*Exercise objective*
Copy exactly the lines of the records below, and only those lines, beginning with the line that contains "nil => cases hb" and ending with the line that contains "holdAge s b = (s.line.pitch.toNat".

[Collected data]

/-- POCKET-JAM after the timer of an EJECTING pocket has advanced. -/
theorem takeExpiry_eject {p : PocketId} {s : State} (h : pocketState s p = .ejecting) (x : Nat) :
    takeExpiry (.eject p) (advanceTimers x s) = takeFault .pocketJam
      (jamTimer p ((ejectTimer s p).timer.advance x).ms ((ejectTimer s p).timer.advance x).micros
        { advanceTimers x s with draws := s.draws + 1 }) := by
  have ht : ejectTimer { advanceTimers x s with draws := s.draws + 1 } p
      = { ejectTimer s p with timer := (ejectTimer s p).timer.advance x } := by
    cases p <;> exact if_pos h
  have e := takePocketJam_eq p { advanceTimers x s with draws := s.draws + 1 }
  rw [ht] at e
  exact e

/-! ### The events of the limits (R60, R147) -/

theorem pocketJam_of_still {p : PocketId} {s : State}
    (h : pocketState s p ≠ .ejecting ∨ (ejectTimer s p).jammed = true) : pocketJam p s = s := by
  refine if_neg fun ⟨he, hj⟩ => ?_
  rcases h with h | h
  · exact h he
  · exact absurd (h.symm.trans hj) (by decide)

theorem pocketJam_of_ejecting {p : PocketId} {s : State} (he : pocketState s p = .ejecting)
    (hj : (ejectTimer s p).jammed = false) : pocketJam p s = takeFault .pocketJam
      (if s.stacker.ejectLimit < (ejectTimer s p).timer.ms then
        jamTimer p (ejectTimer s p).timer.ms (ejectTimer s p).timer.micros s
      else jamTimer p (s.stacker.ejectLimit + 1) 0 s) := by
  rw [pocketJam, if_pos ⟨he, hj⟩, takePocketJam_eq]
  split <;> cases p <;> rfl

theorem holdTimeout_of_still {s : State} (h : s.line.state ≠ .holding ∨ s.line.holdLimit = 0) :
    holdTimeout s = s := if_neg (by tauto)

/-- Settles O42. -/
theorem timeLimitsRaiseTheirFaults : Obligations.TimeLimitsRaiseTheirFaults := by
  unfold Obligations.TimeLimitsRaiseTheirFaults
  intro fault jam
  have hfault (c : FaultCause) (s : State) : takeFault c s = fault c s := takeFault_eq_faultByState c s
  have hjam (p : PocketId) (ms micros : Nat) (s : State) : jamTimer p ms micros s = jam p ms micros s := by
    cases p <;> rfl
  refine ⟨fun p s h => ⟨fun hs => ?_, fun he hj => ?_⟩, fun s h => ⟨fun hs => ?_, fun hs h0 => ?_⟩,
    fun n s => ?_⟩
  · exact (next_lineEvent _ h).trans (congrArg _ (pocketJam_of_still hs))
  · refine (next_lineEvent _ h).trans (congrArg _ ?_)
    rw [pocketJam_of_ejecting he hj, hfault, hjam, hjam]
  · exact (next_lineEvent _ h).trans (congrArg _ (holdTimeout_of_still hs))
  · refine (next_lineEvent _ h).trans (congrArg _ ?_)
    rw [holdTimeout, if_pos ⟨hs, h0⟩, takeHoldTimeout, takeFault_at_rest (.inr (by exact hs))]
    rfl
  · intro later ejecting advanced drawn shown holdFalls ejectFalls firstEject timedOut jammed
    have hadvanced (x : Nat) : advanceTimers x s = advanced x := by
      simp only [advanceTimers, advanced]
      cases s.startup.rdyIn <;> rfl
    have hhold (x : Nat) : holdRemaining s = some x ↔ holdFalls x := holdRemaining_eq_some_iff
    have heject (p : PocketId) (x : Nat) : ejectRemaining s p = some x ↔ ejectFalls p x :=
      ejectRemaining_eq_some_iff
    have hfirst (p : PocketId) (x : Nat) (k : firstEject p x) : FirstEject s p x :=
      ⟨(heject p x).mpr k.1, fun y hy => k.2 y ((heject _ y).mp hy)⟩
    have htimed (x : Nat) (hn : nextExpiry s = some (x, .hold)) (hx : x ≤ n) :
        passTime n s = timedOut x := by
      rw [passTime_of_next hn hx, hadvanced]
      exact congrArg (passTime (n - x)) (hfault _ _)
    have hjammed (p : PocketId) (x : Nat) (k : firstEject p x)
        (hn : nextExpiry s = some (x, .eject p)) (hx : x ≤ n) : passTime n s = jammed p x := by
      rw [passTime_of_next hn hx, takeExpiry_eject k.1.1, hadvanced, hfault, hjam]
      rfl
    refine ⟨fun hl => ?_, fun x hf hx he => ?_, fun p x hp hx hh => ?_, fun p x hp hx hf => ?_⟩
    · rw [← hadvanced]
      refine passTime_of_later fun x hx => hl x ?_
      rcases hx with hx | ⟨p, hx⟩
      · exact .inl ((hhold x).mp hx)
      · cases p
        · exact .inr (.inl ((heject _ x).mp hx))
        · exact .inr (.inr ((heject _ x).mp hx))
    · exact htimed x (nextExpiry_hold ((hhold x).mpr hf) fun p y hy => he p y ((heject p y).mp hy)) hx
    · exact hjammed p x hp (nextExpiry_eject (hfirst p x hp) fun y hy => hh y ((hhold y).mp hy)) hx
    · exact (nextExpiry_tie (hfirst p x hp) ((hhold x).mpr hf)).imp (fun k => htimed x k hx)
        (fun k => hjammed p x hp k hx)

end Sys2Proof.Machine

/-! PROOF. The close of bundles (R134 to R136, R140 to R145): O43. -/

namespace Sys2Proof.Machine

/-! ### The close of a bundle (R144, R145) -/

/-- The queued REMAKEs of a bundle that its close sends to EXCEPTION, in queue order (R145). -/
def lateKeys (s : State) (n : Nat) : List Nat := (queuedRemakesOf s n).take (lateRoom s)

/-- What a close changes: the bundle, the timer of its pocket, and what its queued REMAKEs become. -/
theorem closeBundle_effect {n : Nat} (why : CloseReason) {s : State} {b : Bundle}
    (h : findBundle s n = some b) : closeBundle n why s =
      { s with
        store := s.store.map (fun r => if r.key ∈ lateKeys s n then
          { r with state := .exception, disposition := some .lateUnmade } else r)
        queue := { s.queue with order := s.queue.order.filter (fun k => k ∉ lateKeys s n) }
        stacker :=
          { s.stacker with
            bundles := s.stacker.bundles.map (fun c => if c.number = n then c.closedWith why else c)
            ejectA := if b.pocket = some .a then EjectTimer.stopped else s.stacker.ejectA
            ejectB := if b.pocket = some .b then EjectTimer.stopped else s.stacker.ejectB
            exceptions := s.stacker.exceptions ++ (lateKeys s n).map (fun k =>
              ExceptionEntry.mk k .lateUnmade ((findRecord s k).bind (fun r => r.lastDefect)) none
                (((findRecord s k).map (fun r => r.remakeCount)).getD 0)) } } := by
  rw [closeBundle_eq why h, lateUnmades_eq]
  rcases hp : b.pocket with _ | p
  · rfl
  · cases p <;> rfl

/-- The bundles after a close. -/
theorem closeBundle_bundles {n : Nat} (why : CloseReason) {s : State} {b : Bundle}
    (h : findBundle s n = some b) : (closeBundle n why s).stacker.bundles
      = s.stacker.bundles.map (fun c => if c.number = n then c.closedWith why else c) := by
  rw [closeBundle_effect why h]

theorem isComplete_iff (b : Bundle) : b.isComplete = true
    ↔ b.final = true ∧ 1 ≤ b.stackedCount ∧ b.stackedCount = b.plannedCount := by
  simp [Bundle.isComplete, and_assoc]

section Completion
variable {n : Nat} {s : State} {b : Bundle} (hb : findBundle s n = some b)
include hb

theorem completionTest_of_complete (h : (b.state = .filling ∨ b.state = .held) ∧ b.final = true
    ∧ 1 ≤ b.stackedCount ∧ b.stackedCount = b.plannedCount) :
    completionTest n s = closeBundle n .planned s := by
  simp only [completionTest, hb]
  exact if_pos ⟨h.1, (isComplete_iff b).mpr h.2⟩

theorem completionTest_of_not_complete (h : ¬ ((b.state = .filling ∨ b.state = .held) ∧ b.final = true
    ∧ 1 ≤ b.stackedCount ∧ b.stackedCount = b.plannedCount)) : completionTest n s = s := by
  simp only [completionTest, hb]
  exact if_neg fun k => h ⟨k.1, (isComplete_iff b).mp k.2⟩

end Completion

/-! ### Bundles with numbers of their own -/

/-- With distinct numbers, a bundle record of the table is the one its number names. -/
theorem findBundle_of_mem {s : State} {b : Bundle}
    (hn : (s.stacker.bundles.map (fun b => b.number)).Nodup) (hb : b ∈ s.stacker.bundles) :
    findBundle s b.number = some b := by
  unfold findBundle
  generalize s.stacker.bundles = l at hn hb
  induction l with
  | nil => cases hb
  | cons a l ih =>
    rw [List.map_cons, List.nodup_cons] at hn
    rcases List.mem_cons.mp hb with rfl | hb
    · simp
    · have hne : a.number ≠ b.number := fun k => hn.1 (k ▸ List.mem_map_of_mem hb)
      rw [List.find?_cons_of_neg (by simpa using hne)]
      exact ih hn.2 hb

/-! ### The expiry test (R135, R140) -/

/-- The hold age is the pitch count less the hold start pitch, modulo 2 to the 32 (R135). -/
theorem holdAge_of_start {s : State} {b : Bundle} {start : BitVec 32} (h : b.holdStart = some start) :
    holdAge s b = (s.line.pitch.toNat + 4294967296 - start.toNat) % 4294967296 := by
  simp only [holdAge, h, BitVec.toNat_sub]
  have := start.isLt
  congr 1
  omega

/-- Whether an expiry test against an age closes a bundle. -/
def expires (s : State) (least : Nat) (b : Bundle) : Bool :=
  b.heldUnclaimed && decide (least ≤ holdAge s b)

theorem expires_iff (s : State) (least : Nat) (b : Bundle) : expires s least b = true
    ↔ b.state = .held ∧ b.claim = false ∧ least ≤ holdAge s b := by
  simp [expires, Bundle.heldUnclaimed, and_assoc]

/-- The bundle after an expiry test. -/
def Bundle.expired (s : State) (least : Nat) (b : Bundle) : Bundle :=
  if expires s least b then b.closedWith .holdExpired else b

/-- What an expiry test leaves alone, and the bundles it has closed among those of some numbers. -/
structure ExpiredAmong (ns : List Nat) (least : Nat) (s t : State) : Prop where
  bundles : t.stacker.bundles
    = s.stacker.bundles.map (fun b => if b.number ∈ ns then b.expired s least else b)
  line : t.line = s.line
  tracking : t.tracking = s.tracking
  units : t.units = s.units
  holds : t.holds = s.holds
  host : t.host = s.host
  planner : t.planner = s.planner

theorem Bundle.expired_number (s : State) (least : Nat) (b : Bundle) :
    (b.expired s least).number = b.number := by
  unfold Bundle.expired
  split <;> rfl

/-- A bundle tested twice is the bundle tested. -/
theorem Bundle.expired_expired (s : State) (least : Nat) (b : Bundle) :
    (b.expired s least).expired s least = b.expired s least := by
  unfold Bundle.expired
  split
  · exact if_neg (by simp [expires, Bundle.closedWith, Bundle.heldUnclaimed])
  · rfl

/-- One bundle tested. -/
theorem expireBundle_spec (least : Nat) {s : State} (hn : (s.stacker.bundles.map (fun b => b.number)).Nodup)
    (n : Nat) : ExpiredAmong [n] least s (expireBundle least s n) := by
  have same (h : ∀ b, findBundle s n = some b → expires s least b = false) :
      ExpiredAmong [n] least s s := by
    refine ⟨?_, rfl, rfl, rfl, rfl, rfl, rfl⟩
    conv_lhs => rw [← List.map_id s.stacker.bundles]
    refine List.map_congr_left fun b hb => ?_
    by_cases hbn : b.number = n
    · have hfalse := h b (hbn ▸ findBundle_of_mem hn hb)
      simp [Bundle.expired, hfalse]
    · simp [hbn]
  unfold expireBundle
  split
  next hf => exact same fun b hb => by rw [hf] at hb; cases hb
  next b hf =>
    split
    next he =>
      have hmap : s.stacker.bundles.map (fun c => if c.number = n then c.closedWith .holdExpired else c)
          = s.stacker.bundles.map (fun c => if c.number ∈ [n] then c.expired s least else c) := by
        refine List.map_congr_left fun c hc => ?_
        by_cases hcn : c.number = n
        · have : c = b := Option.some.inj ((findBundle_of_mem hn hc).symm.trans (hcn ▸ hf))
          have hexp : expires s least c = true := this ▸ he
          simp [hcn, Bundle.expired, hexp]
        · simp [hcn]
      rw [closeBundle_effect _ hf]
      exact ⟨hmap, rfl, rfl, rfl, rfl, rfl, rfl⟩
    next he =>
      exact same fun c hc => by
        rw [hf] at hc
        exact Option.some.inj hc ▸ Bool.eq_false_iff.mpr he

theorem expireBundles_spec (least : Nat) (ns : List Nat) : ∀ s : State,
    (s.stacker.bundles.map (fun b => b.number)).Nodup →
    ExpiredAmong ns least s (ns.foldl (expireBundle least) s) := by
  induction ns with
  | nil =>
    intro s _
    refine ⟨?_, rfl, rfl, rfl, rfl, rfl, rfl⟩
    simp
  | cons n ns ih =>
    intro s hn
    have h1 := expireBundle_spec least hn n
    generalize hu : expireBundle least s n = u at h1
    have hnumber (b : Bundle) : (if b.number ∈ [n] then b.expired s least else b).number = b.number := by
      split
      · exact b.expired_number s least
      · rfl
    have hnu : (u.stacker.bundles.map (fun b => b.number)).Nodup := by
      rw [h1.bundles, map_number hnumber]
      exact hn
    have h2 := ih u hnu
    have hexpired (b : Bundle) : b.expired u least = b.expired s least := by
      have hage : holdAge u b = holdAge s b := by rw [holdAge, holdAge, h1.line]
      rw [Bundle.expired, expires, hage]
      rfl
    rw [List.foldl_cons, hu]
    refine ⟨?_, h2.line.trans h1.line, h2.tracking.trans h1.tracking, h2.units.trans h1.units,
      h2.holds.trans h1.holds, h2.host.trans h1.host, h2.planner.trans h1.planner⟩
    rw [h2.bundles, h1.bundles, List.map_map]
    refine List.map_congr_left fun b _ => ?_
    simp only [Function.comp_apply, hexpired, hnumber]
    by_cases hb : b.number = n <;> by_cases hbs : b.number ∈ ns <;>
      simp [hb, hbs, Bundle.expired_expired]

/-- The expiry test closes every bundle that expires, and no other. -/
theorem expireFrom_spec (least : Nat) {s : State} (h : BundleSafe s) :
    (expireFrom least s).stacker.bundles = s.stacker.bundles.map (fun b =>
      if b.state = .held ∧ b.claim = false ∧ least ≤ holdAge s b then
        { b with
          state := .ejecting
          reason := some .holdExpired
          short := decide (b.stackedCount < b.plannedCount)
          claim := false }
      else b)
    ∧ (expireFrom least s).line = s.line ∧ (expireFrom least s).tracking = s.tracking
    ∧ (expireFrom least s).units = s.units ∧ (expireFrom least s).holds = s.holds
    ∧ (expireFrom least s).host = s.host ∧ (expireFrom least s).planner = s.planner := by
  obtain ⟨hb, h1, h2, h3, h4, h5, h6⟩ :=
    expireBundles_spec least (s.stacker.bundles.map (fun b => b.number)) s h.1
  refine ⟨hb.trans (List.map_congr_left fun b hm => ?_), h1, h2, h3, h4, h5, h6⟩
  rw [if_pos (List.mem_map_of_mem hm), Bundle.expired]
  exact if_congr (expires_iff s least b) rfl rfl

/-! ### Force close (R135, R136) -/

theorem heldUnclaimed_iff (b : Bundle) : b.heldUnclaimed = true ↔ b.state = .held ∧ b.claim = false := by
  simp [Bundle.heldUnclaimed]

/-- The HELD unclaimed bundle of a pocket. -/
def unclaimedIn (s : State) (k : PocketId) : Option Bundle :=
  (bundleIn s k).filter Bundle.heldUnclaimed

theorem unclaimedIn_eq_some_iff (s : State) (k : PocketId) (b : Bundle) : unclaimedIn s k = some b
    ↔ bundleIn s k = some b ∧ b.state = .held ∧ b.claim = false := by
  rw [unclaimedIn, Option.filter_eq_some_iff, heldUnclaimed_iff]

theorem forceChoice_eq (s : State) : forceChoice s = match unclaimedIn s .a, unclaimedIn s .b with
    | some x, some y => some (if holdAge s y > holdAge s x then y.number else x.number)
    | some x, none => some x.number
    | none, some y => some y.number
    | none, none => none := rfl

*Reply*
  | nil => cases hb
  | cons a l ih =>
    rw [List.map_cons, List.nodup_cons] at hn
    rcases List.mem_cons.mp hb with rfl | hb
    · simp
    · have hne : a.number ≠ b.number := fun k => hn.1 (k ▸ List.mem_map_of_mem hb)
      rw [List.find?_cons_of_neg (by simpa using hne)]
      exact ih hn.2 hb

/-! ### The expiry test (R135, R140) -/

/-- The hold age is the pitch count less the hold start pitch, modulo 2 to the 32 (R135). -/
theorem holdAge_of_start {s : State} {b : Bundle} {start : BitVec 32} (h : b.holdStart = some start) :
    holdAge s b = (s.line.pitch.toNat + 4294967296 - start.toNat) % 4294967296 := by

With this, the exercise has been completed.